__What you should do__. Which lines below mention "hostCompletion"? Pick each one out.

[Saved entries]
/-- A request put on its way to a die. -/
def State.quayPush (s : State) (dst : Nat) (r : MemReq) : State :=
  { s with quay := Tbl.set [] s.quay dst (Tbl.get [] s.quay dst ++ r.packets) }

/-- The die to which a response for a requester goes (R334): its compute die, or the owner router of a ticket. -/
def answerDie (core : Nat) : Nat := if 0xC0 ≤ core then 12 + (core - 0xC0) / 16 else coreDie core

/-- Whether a packet on its way to a base die holds a cell that leaves the node: its router takes it (R311). -/
def State.outbound (s : State) (r : MemReq) : Bool :=
  match r.agent with
  | .cell c => c.dst != s.nodeId
  | _ => false

/-- A cell that leaves the node sent from a die to its base die's router: a compute die's takes the stack port, and waits there while the port is
not up or earlier ones wait (R231, R235, R239, R311). Of the packet that waits `len` says whether its ACK
may be merged, and `addr` NOCOMB. -/
def State.toRouter (s : State) (die : Nat) (c : Cell) (merge nocomb : Bool) : State :=
  let b := baseOf die
  let ch := if cellResponse c then 1 else 0
  if 12 ≤ die then s.routeLocal b c merge nocomb
  else if s.routeUp die b && !((Tbl.get [] s.quay b).any fun r => r.src == die && s.outbound r) then
    (s.carry die b ch (flitsOf 48)).routeLocal b c merge nocomb
  else s.quayPush b ⟨die, c.part, .cell c, b2n nocomb, b2n merge, none⟩

/-- A response cell sent from a die to its requester: over the Quay link to one of this node, else through the router (R311). -/
def State.answer (s : State) (die : Nat) (c : Cell) (merge : Bool) : State :=
  if c.dst = s.nodeId then s.quayPush (answerDie c.core) ⟨die, c.part, .cell c, 0, 0, none⟩
  else s.toRouter die c merge true

/-- A response to a cell. -/
def State.response (s : State) (die : Nat) (c : Cell) (kind gmask addr g0 g1 g2 : Nat) : Cell :=
  ⟨kind, c.part, c.src, s.nodeId, c.core, c.rid, bits (s.tideOf die) 15 8, gmask, addr, g0, g1, g2⟩

/-- An ACK of one cell (R314). -/
def State.ack (s : State) (die : Nat) (c : Cell) (code detail : Nat) (merge : Bool) : State :=
  s.answer die (s.response die c 0xB 7 0 (1 + code * 2 ^ 16 + detail * 2 ^ 64) 0 0) (merge && c.kind != 1)

/-- The refusal of a request: an ATOMIC_RSP to a fetching atomic, an ACK to any other cell (R340). -/
def State.refuseCell (s : State) (die : Nat) (c : Cell) (code detail : Nat) : State :=
  if c.kind = 9 && (atomicReq c).fetch then s.answer die (s.response die c 0xA 1 0 (code * 2 ^ 64) 0 0) false
  else s.ack die c code detail true

/-! ### What a request touches -/

/-- The granules up to the last that GMASK names. -/
def maskSpan (g : Nat) : Nat := if bit g 2 then 3 else if bit g 1 then 2 else if bit g 0 then 1 else 0

/-- The byte ranges of local memory that a cell touches at its target (R314). -/
def cellRanges (c : Cell) : List (Nat × Nat) :=
  match c.kind with
  | 1 => [(c.addr * 16, 16 * bits c.g0 5 0)]
  | 3 => [(c.addr * 16, 16 * maskSpan c.gmask)]
  | 4 => [(c.addr * 16, 16 * maskSpan c.gmask)]
  | 5 => [(bits c.g1 35 0 * 16, 16 * (bits c.g1 48 36 + 1))]
  | 6 => (addPkt c).ranges
  | 7 => (addPkt c).ranges
  | 8 => [((atomicReq c).addr, (atomicReq c).width)]
  | 9 => [((atomicReq c).addr, (atomicReq c).width)]
  | _ => []

/-- Whether a cell writes at its target. -/
def cellWrites (c : Cell) : Bool := c.kind == 3 || c.kind == 4 || (decide (6 ≤ c.kind) && decide (c.kind ≤ 9))

/-- Whether a TCLOSE at a compute die is the one that a responder adds to a READ of a tallied LOAD of one of its cores (R342), and
not the end of a transfer into its galley. -/
def State.loadClose (s : State) (die : Nat) (c : Cell) : Bool :=
  c.kind == 5 && c.addr == 0 && decide (die < 12) && decide (c.core < 156) && coreDie c.core == die
    && (match Tbl.get none (Tbl.get LighterState.init s.lighters c.core).reqs c.rid with
      | some r => hdOp r.desc == 1 && bits r.desc 319 308 == c.src && !r.signalling
          && decide (bits r.desc 291 260 ≤ bits c.g1 35 0) && decide (bits c.g1 35 0 ≤ bits r.desc 291 260 + r.len / 16)
      | none => false)

def MemReq.ranges (r : MemReq) : List (Nat × Nat) :=
  match r.agent with
  | .cell c => cellRanges c
  | _ => [(r.addr, r.len)]

def MemReq.writes (r : MemReq) : Bool :=
  match r.agent with
  | .cell c => cellWrites c
  | _ => r.data.isSome

/-- The lines a request touches, and those in HBM. -/
def MemReq.lines (r : MemReq) : List Nat := r.ranges.flatMap fun x => linesOf x.1 x.2
def MemReq.hbmLines (r : MemReq) : List Nat := r.lines.filter isHbm

/-! ### Serving -/

/-- The line of an instruction address. -/
def lineOf (a : Nat) : Nat := a - a % 64

/-- The instruction cache with a line filled: 256 sets of four lines (R93). Which line of a full set leaves the spec does not say: the one
filled longest ago (DESIGN CHOICE, log entry 26). -/
def fillLine (l : List Nat) (line : Nat) : List Nat :=
  if l.contains line then l
  else
    let same := l.filter fun x => (x / 64) % 256 == (line / 64) % 256
    let l' := if same.length < 4 then l else l.erase (same.headD line)
    l' ++ [line]

/-- Bytes of memory or of registers (R15). -/
def State.readAny (s : State) (a n core kind : Nat) : MemAns :=
  if inRegs a then
    ⟨(List.range (n / 8)).foldl (fun t i => t.touch (a + 8 * i)) s, 0, 0,
      (List.range (n / 8)).flatMap fun i => bytesLE 8 (s.readReg (a + 8 * i)).toNat⟩
  else s.readMem a n core kind

/-- Bytes written to memory, or as register writes of an interface (R389). -/
def State.writeAny (s : State) (src : Source) (a : Nat) (bs : List Byte) : MemAns :=
  if inRegs a then
    ⟨(List.range (bs.length / 8)).foldl (fun t i =>
      t.gather ⟨src, a + 8 * i, true, true, BitVec.ofNat 64 (natLE ((bs.drop (8 * i)).take 8))⟩) s, 0, 0, []⟩
  else s.writeMem a bs 0xF 5

/-- The granules that a WRITE or TWRITE cell carries: address and bytes (R314). -/
def cellPieces (c : Cell) : List (Nat × List Byte) :=
  ((List.range 3).filter fun g => bit c.gmask g).map fun g =>
    (c.addr * 16 + 16 * g, bytesLE 16 (match g with
      | 0 => c.g0
      | 1 => c.g1
      | _ => c.g2))

/-- A WRITE or TWRITE cell written. -/
def State.writeCell (s : State) (c : Cell) : MemAns :=
  (cellPieces c).foldl (fun m p => if m.code ≠ 0 then m else m.st.writeAny (.pilot c.core) p.1 p.2) ⟨s, 0, 0, []⟩

/-- The transfer contexts of a base die, and the one of a cell (R342). -/
def State.ctxList (s : State) (b : Nat) : List TransferCtx := Tbl.get [] s.ctxs b
def State.setCtxs (s : State) (b : Nat) (l : List TransferCtx) : State := { s with ctxs := Tbl.set [] s.ctxs b l }
def TransferCtx.of (c : Cell) (x : TransferCtx) : Bool := x.src == c.src && x.core == c.core && x.rid == c.rid
def State.ctxDone (s : State) (b : Nat) (c : Cell) : Nat :=
  match (s.ctxList b).find? (TransferCtx.of c) with
  | some x => x.done
  | none => 0

/-- The data cells of a transfer that the node has dealt with, at whichever of its homes they lie (R342). -/
def State.ctxTotal (s : State) (c : Cell) : Nat := ((upFrom 12 4).map fun b => s.ctxDone b c).sum

/-- A transfer's contexts closed. -/
def State.dropCtx (s : State) (c : Cell) : State :=
  (upFrom 12 4).foldl (fun t b => t.setCtxs b ((t.ctxList b).filter fun x => !TransferCtx.of c x)) s

/-- A data cell dealt with, counted in its context (R342). -/
def State.ctxCount (s : State) (b : Nat) (c : Cell) : State :=
  s.setCtxs b (⟨c.src, c.core, c.rid, s.ctxDone b c + 1⟩ :: (s.ctxList b).filter fun x => !TransferCtx.of c x)

/-- A TCLOSE served (R342): the range read back and tallied, and the verdict returned. -/
def State.closeTransfer (s : State) (die : Nat) (c : Cell) : State :=
  let b := baseOf die
  let s1 := s.dropCtx c
  let a := bits c.g1 35 0 * 16
  let q := s1.readAny a (16 * (bits c.g1 48 36 + 1)) 0xF 5
  if q.code ≠ 0 then q.st.ack die c q.code q.at_ false
  else
    let t := bytesTally (s.reg (a_CHK_PKEY b c.part)) q.bytes
    q.st.ack die c (if t.toNat = bits c.g0 63 0 then 0 else Code.TALLY_MISMATCH) t.toNat false

/-- The READ_RSP cells of a READ from granule i of its bytes on: three granules each (R314). -/
def State.readRsps (s : State) (die : Nat) (c : Cell) : Nat → Nat → List Byte → State
  | 0, _, _ => s
  | k + 1, i, bs =>
    if bs.isEmpty then s
    else
      let n := min 3 ((bs.length + 15) / 16)
      let g (j : Nat) : Nat := natLE ((bs.drop (16 * j)).take 16)
      let t := s.answer die (s.response die c 2 (2 ^ n - 1) ((bits c.g0 19 8 + i) * 2 ^ 24) (g 0) (g 1) (g 2)) false
      t.readRsps die c k (i + 3) (bs.drop 48)

/-- A READ served (R342): its responses, and for a tallied one the tally of its bytes with indices counted from OFFSET. -/
def State.serveRead (s : State) (die : Nat) (c : Cell) : State :=
  let q := s.readAny (c.addr * 16) (16 * bits c.g0 5 0) 0xF 5
  if q.code ≠ 0 then q.st.ack die c q.code (max q.at_ (c.addr * 16)) true
  else
    let s1 := q.st.readRsps die c 17 0 q.bytes
    if bit c.g0 20 then
      let t := contentTally (s.reg (a_CHK_PKEY (baseOf die) c.part)) (2 * bits c.g0 19 8) (wordsLE (q.bytes.length / 8 + 1) q.bytes)
      s1.answer die (s1.response die c 5 7 0 (t.toNat + (bits c.g0 5 0 + 2) / 3 * 2 ^ 64) (c.addr + (bits c.g0 5 0 - 1) * 2 ^ 36) 0) false
    else s1

/-- The core, counter and increment of a SIGNAL (R314). -/
def signalOf (c : Cell) : Nat × Nat × Nat := (bits c.g0 23 16, bits c.g0 28 24, bits c.g0 15 0)

/-- A cell served at its die (R246, R271, R341, R342, R344). -/
def State.serveCell (s : State) (die : Nat) (c : Cell) : State :=
  match c.kind with
  | 1 => s.serveRead die c
  | 3 => let q := s.writeCell c; q.st.ack die c q.code q.at_ true
  | 4 => let q := s.writeCell c; (q.st.ctxCount (baseOf die) c).ack die c q.code q.at_ true
  | 5 => s.closeTransfer die c
  | 6 => let q := s.rlAdd c; q.st.ack die c q.code q.at_ true
  | 7 => let q := s.rlAdd c; q.st.ack die c q.code q.at_ true
  | 0xC =>
    let t := signalOf c
    (s.ccAdd (s.actor t.1) t.2.1 t.2.2 c.src c.core).ack die c 0 0 true
  | _ =>
    let r := atomicReq c
    let q := s.atomic c.part r
    if r.fetch then q.st.answer die (s.response die c 0xA 1 0 (natLE q.bytes + q.code * 2 ^ 64) 0 0) false
    else q.st.ack die c q.code q.at_ true

/-- A fetch served: the line goes to the cache, or the fetch fails with a code (R93, R267). -/
def State.serveFetch (s : State) (core line : Nat) : State :=
  let q := s.readMem line 64 (coreNo core) 0
  let mine (k : CoreState) : Bool := k.missing == some line
  q.st.modCore core fun k =>
    if !mine k then k
    else if q.code = 0 then { k with missing := none, icache := fillLine k.icache line }
    else { k with missing := none, fetchBad := some (line, Code.FETCH_ERROR) }

/-- The units of a request's data that a write has dealt with, or failed to write with a code (R341, R343). -/
def State.progress (s : State) (c rid n off code : Nat) : State :=
  let c := s.actor c
  match s.request c rid with
  | none => s
  | some r =>
    let r1 := { r with acked := r.acked + n }
    s.setRequest c rid (some (if code = 0 then r1 else r1.failed code off (targetOf r.desc)))

/-- The flits of the answer to a request that is no cell, on channel 1 (R232): a read's data, or the completion alone. A cell's response is a
packet of its own. -/
def State.answerFlits (s : State) (die : Nat) (r : MemReq) (n : Nat) : State :=
  match r.agent with
  | .cell _ => s
  | _ => s.carry die r.src 1 (flitsOf n)

/-- Whether the way back of a request's answer is up (R239); a cell's answer is a packet that waits by itself. -/
def State.answerUp (s : State) (die : Nat) (r : MemReq) : Bool :=
  match r.agent with
  | .cell _ => true
  | _ => s.routeUp die r.src

/-- What a request does at its die, and its answer. -/
def State.serveReq (s : State) (die : Nat) (r : MemReq) : State :=
  match r.agent, r.data with
  | .cell c, _ => s.serveCell die c
  | .fetch c, _ => s.serveFetch c r.addr
  | .pcie tag, none =>
    let q := s.readMem r.addr r.len 0xF 5
    let t := { q.st with teardownAsks := s.teardownAsks }
    let t1 := if q.code = Code.HBM_DATA_ERROR || q.code == Code.GALLEY_DATA_ERROR then
      (t.bump a_PCIE_ERRCNT f_PCIE_ERRCNT_POISONED).report Code.PCIE_POISONED (if isHbm q.at_ then homeOf q.at_ else galleyDie q.at_) 31 [q.at_] else t
    t1.send .hostCompletion tag ([q.code, r.len] ++ (if q.code = 0 then q.bytes else q.st.bytes r.addr r.len).map BitVec.toNat)
  | .pcie _, some bs => (s.writeMem r.addr bs 0xF 5).st
  | .mgmt k dest tag, none =>
    let q := s.readMem r.addr r.len 0xF 5
    let t := { q.st with teardownAsks := s.teardownAsks }
    if k = .manager then t.reply dest tag q.code q.bytes
    else t.send k dest ([tag, q.code, q.at_] ++ q.bytes.map BitVec.toNat)
  | .mgmt k dest tag, some bs =>
    let q := s.writeMem r.addr bs 0xF 5
    q.st.send k dest [tag, q.code, q.at_]
  | .lighter c rid n off, some bs =>
    let q := s.writeMem r.addr bs 0xF 5
    q.st.progress c rid n off q.code
  | .unit _, some bs => (s.writeMem r.addr bs 0xF 5).st
  | _, none => s

/-- A request served (R246). -/
def State.serve (s : State) (die : Nat) (r : MemReq) : State :=
  (s.serveReq die r).answerFlits die r (if r.data.isSome then 0 else r.len)

/-- What the refusal of a transfer's cell does to its contexts (R342): a data cell counts as dealt with, and a TCLOSE ends the transfer. -/
def State.refuseCtx (s : State) (die : Nat) (c : Cell) : State :=
  if 0xC0 ≤ c.core || s.loadClose die c then s
  else if c.kind = 4 then s.ctxCount (baseOf die) c
  else if c.kind = 5 then s.dropCtx c else s

/-- What the refusal of a request with an error code does at its sender (R237, R277). -/
def State.refuseReq (s : State) (die : Nat) (r : MemReq) (code : Nat) : State :=
  match r.agent, r.data with
  | .cell c, _ => (s.refuseCtx die c).refuseCell die c code (match cellRanges c with
    | x :: _ => x.1
    | [] => c.addr * 16)
  | .fetch c, _ => s.modCore c fun k =>
    if k.missing = some r.addr then
      { k with missing := none, fetchBad := some (r.addr, if code = Code.BAD_ADDRESS then code else Code.FETCH_ERROR) }
    else k
  | .pcie tag, none => s.send .hostCompletion tag [code, 0]
  | .pcie _, some _ => s
  | .mgmt k dest tag, _ => if k = .manager then s.reply dest tag code [] else s.send k dest [tag, code, r.addr]
  | .lighter c rid n off, _ => s.progress c rid n off code
  | .unit (some x), _ => { s with unitErrs := s.unitErrs ++ [x] }
  | .unit none, _ => s

/-- A request refused or ended with an error code: its error completion goes back (R232, R237, R277). -/
def State.refuse (s : State) (die : Nat) (r : MemReq) (code : Nat) : State := (s.refuseReq die r code).answerFlits die r 0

__Task answer__.
    t1.send .hostCompletion tag ([q.code, r.len] ++ (if q.code = 0 then q.bytes else q.st.bytes r.addr r.len).map BitVec.toNat)
  | .pcie tag, none => s.send .hostCompletion tag [code, 0]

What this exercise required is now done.